Workshop Sabet Wayang Kulit Gaya Ki Wardono Mojokerto
Hari ke-6 Pekan Wayang Jawa Timur yang berlangsung di Taman Budaya Jawa Timur 2022 diadakan acara Workshop Sabet Wayang Kulit yang dinarasumberi oleh Ki Wardono, dalang senior gaya Jawatimuran dari Kabupaten Mojokerto. Pelaksanaan acara berlangsung pada Minggu, 6 November 2022 di Pendapa Jayengrana pukul 10.00 wib. s/d. selesai.
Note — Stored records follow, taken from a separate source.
-- ==== Sys2Proof/Tests/Slice0.lean ====
section
/-! SUPPORT. Small tests: ill-formed terms are refused, words written out from the spec decode, vectors of
spec/95_test_vectors.md, and a witness (test_hyp_…) for the hypotheses of each statement that has some. -/

namespace Sys2Proof.Machine

/-! Small states. -/

/-- The completed frame F1 of V1. -/
def testF1 : List Byte :=
  [0x42, 0x4D, 0x00, 0x1E, 0x00, 0x28, 0x00, 0x32, 0x00, 0x0A, 0x00, 0x14, 0x00, 0x1E, 0x00, 0x64] ++
  [0x00, 0xC8, 0x01, 0x2C, 0x02, 0x58, 0x04, 0xB0, 0x00, 0x00, 0x00, 0x00, 0x00, 0x00, 0x03, 0xAA]

/-- The smallest valid frame, V9. -/
def testV9 : List Byte :=
  [0x42, 0x4D] ++ List.replicate 28 0x00 ++ [0x00, 0x8F]

/-- The largest valid frame, V10. -/
def testV10 : List Byte :=
  [0x42, 0x4D] ++ List.replicate 28 0xFF ++ [0x1C, 0x73]

/-- 32 bytes as a bus answer. -/
def testAnswer (F : List Byte) : Vector Byte 32 :=
  Vector.ofFn fun i => frameByte F i.val

/-- 32 bytes as a buffer. -/
def testBuf (F : List Byte) : Memory :=
  Memory.cleared.writeBytes 0 F

/-- Idle, bound to `b`, with queue `q` and CONFIG.SRA `sra`. -/
def testIdle (b : Transport) (q : List Byte) (sra : Bool := false) : State :=
  { State.reset with transport := b, rxq := q, sra := sra }

/-- Idle and DONE with OK, as V40 starts. -/
def testDone : State :=
  { State.reset with transport := .stream, doneFlag := true, result := .ok }

/-- Command `i` in phase `p`, bound to `b`, with queue `q`. -/
def testIn (i : Instr) (p : Phase) (b : Transport) (q : List Byte) (sraL : Bool := false) : State :=
  { State.reset with busy := true, op := i, phase := p, transport := b, rxq := q, sraL := sraL }

/-- A DECODE in CHECK over `F`. -/
def testCheck (F : List Byte) : State :=
  { testIn .decode .check .stream [] with buf := testBuf F, n := 32 }

/-- The Host at the only line of its program, its move next. -/
def testHost (l : HostLine) (s : State) : State :=
  { s with hostProg := [l], hostPc := 0, agenda := [.host] }

/-- The move `e` next. -/
def testMove (e : Event) (s : State) : State :=
  { s with agenda := [e] }

/-- Whether the answer is a next state with `p`. -/
def testNext (o : Outcome) (p : State → Bool) : Bool :=
  match o with
  | .next t => p t
  | .fault _ => false
  | .refused _ => false

/-! Well-formedness: each check refuses a term. -/

theorem test_wf_commands : Instr.attachBus.wf && Instr.attachStream.wf && Instr.decode.wf := by decide

theorem test_ill_reserved_bits : Word.isCommand 0x0103 = false := by decide

theorem test_ill_reserved_opcode : Word.isCommand 0x0004 = false := by decide

theorem test_ill_zero_word : Word.isCommand 0x0000 = false := by decide

theorem test_ill_access_width : HostAccess.wf ⟨8, true, cmdAddr, 0x0003⟩ = false := by decide

theorem test_ill_read_with_value : HostAccess.wf ⟨16, false, statusAddr, 0x0001⟩ = false := by decide

theorem test_ill_label : HostLine.wf 2 (.ifGoto ⟨0x0020, 0x0000, true⟩ 3) = false := by decide

theorem test_ill_program : hostProgramWf [issue .decode, .ifGoto ⟨0x0020, 0x0000, true⟩ 3] = false := by decide

theorem test_wf_program : hostProgramWf (issueAndWait .decode 0) = true := by decide

/-! Decoding, the words written out from R70, R71, R83. -/

theorem test_decode_attachBus : decodeWord 0b0000000000000001 = .ok .attachBus := rfl

theorem test_decode_attachStream : decodeWord 0b0000000000000010 = .ok .attachStream := rfl

theorem test_decode_decode : decodeWord 0b0000000000000011 = .ok .decode := rfl

theorem test_decode_rejects_rsv : decodeWord 0x0103 = .error .reservedBits := rfl

theorem test_decode_rejects_op : decodeWord 0x0004 = .error .reservedOpcode := rfl

theorem test_decode_rejects_zero : decodeWord 0x0000 = .error .reservedOpcode := rfl

theorem test_isCommand_decodes (i : Instr) : Word.isCommand (encode i) = true := by cases i <;> decide

/-- The four listings of R83. -/
theorem test_listing :
    decodeAccess 0x200003 = some ⟨16, true, 0x00, 0x0003⟩ ∧ decodeAccess 0x010000 = some ⟨16, false, 0x01, 0⟩ ∧
    decodeAccess 0x220001 = some ⟨16, true, 0x02, 0x0001⟩ ∧ decodeAccess 0x110000 = some ⟨16, false, 0x11, 0⟩ := by
  decide

theorem test_listing_rejects_read_value : decodeAccess 0x010001 = none := by decide
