-- ==== Sys2Proof/Machine/Register.lean ====
section
/-! DEFINITION. The register-register instructions (spec/40_integer_computational.md R151 to R160).

Each instruction has its execute function, the record transform of R140 that the execute stage applies, and its
instruction-level meaning `exec...`, the same function run alone. -/

namespace Sys2Proof.Machine

/-- ADD (R151): modulo 2^32. -/
def executeAdd (r : Record) : Record := r.withResult (r.v1 + r.v2)

/-- ADD, executed alone (R11). -/
def execAdd (rd rs1 rs2 : Reg) (s : State) : Result :=
  runAlone executeAdd (.add rd rs1 rs2) s

/-- SUB (R152): modulo 2^32. -/
def executeSub (r : Record) : Record := r.withResult (r.v1 - r.v2)

/-- SUB, executed alone (R11). -/
def execSub (rd rs1 rs2 : Reg) (s : State) : Result :=
  runAlone executeSub (.sub rd rs1 rs2) s

/-- SLL (R153): shift left by the low 5 bits of `x[rs2]`. -/
def executeSll (r : Record) : Record := r.withResult (r.v1 <<< shiftAmount r.v2)

/-- SLL, executed alone (R11). -/
def execSll (rd rs1 rs2 : Reg) (s : State) : Result :=
  runAlone executeSll (.sll rd rs1 rs2) s

/-- SLT (R154): 1 if less than, signed, else 0. -/
def executeSlt (r : Record) : Record := r.withResult (truthWord (signedLess r.v1 r.v2))

/-- SLT, executed alone (R11). -/
def execSlt (rd rs1 rs2 : Reg) (s : State) : Result :=
  runAlone executeSlt (.slt rd rs1 rs2) s

/-- SLTU (R155): 1 if less than, unsigned, else 0. -/
def executeSltu (r : Record) : Record := r.withResult (truthWord (unsignedLess r.v1 r.v2))

/-- SLTU, executed alone (R11). -/
def execSltu (rd rs1 rs2 : Reg) (s : State) : Result :=
  runAlone executeSltu (.sltu rd rs1 rs2) s

/-- XOR (R156): bitwise. -/
def executeXor (r : Record) : Record := r.withResult (r.v1 ^^^ r.v2)

/-- XOR, executed alone (R11). -/
def execXor (rd rs1 rs2 : Reg) (s : State) : Result :=
  runAlone executeXor (.xor rd rs1 rs2) s

/-- SRL (R157): logical shift right by the low 5 bits of `x[rs2]`. -/
def executeSrl (r : Record) : Record := r.withResult (r.v1 >>> shiftAmount r.v2)

/-- SRL, executed alone (R11). -/
def execSrl (rd rs1 rs2 : Reg) (s : State) : Result :=
  runAlone executeSrl (.srl rd rs1 rs2) s

/-- SRA (R158): arithmetic shift right by the low 5 bits of `x[rs2]`. -/
def executeSra (r : Record) : Record := r.withResult (r.v1.sshiftRight (shiftAmount r.v2))

/-- SRA, executed alone (R11). -/
def execSra (rd rs1 rs2 : Reg) (s : State) : Result :=
  runAlone executeSra (.sra rd rs1 rs2) s

/-- OR (R159): bitwise. -/
def executeOr (r : Record) : Record := r.withResult (r.v1 ||| r.v2)

/-- OR, executed alone (R11). -/
def execOr (rd rs1 rs2 : Reg) (s : State) : Result :=
  runAlone executeOr (.or rd rs1 rs2) s

/-- AND (R160): bitwise. -/
def executeAnd (r : Record) : Record := r.withResult (r.v1 &&& r.v2)

/-- AND, executed alone (R11). -/
def execAnd (rd rs1 rs2 : Reg) (s : State) : Result :=
  runAlone executeAnd (.and rd rs1 rs2) s

end Sys2Proof.Machine
end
Sabet merupakan semua bentuk ekspresi dalang lewat gerak wayang dalam pertunjukan wayang sesuai dengan karakter tokoh dan suasananya. Sabet merujuk pada semua olah gerak wayang yang dimainkan oleh dalang. Karakter dan suasana seorang tokoh wayang dapat dikenali dari gerak-gerik wayang di kelir. Sabet juga merupakan unsur pementasan wayang yang menyentuh aspek visual, khususnya bagi penonton. Kelincahan seorang dalang memainkan gerak wayang menjadi aspek penting dalam konsep sabet. Bagian tubuh wayang yang bisa digerakkan oleh dalang adalah tangan. Dalam menggerakkan wayang, dalang akan menggoyangkan tubuh wayang disertai gerakan tangan wayang.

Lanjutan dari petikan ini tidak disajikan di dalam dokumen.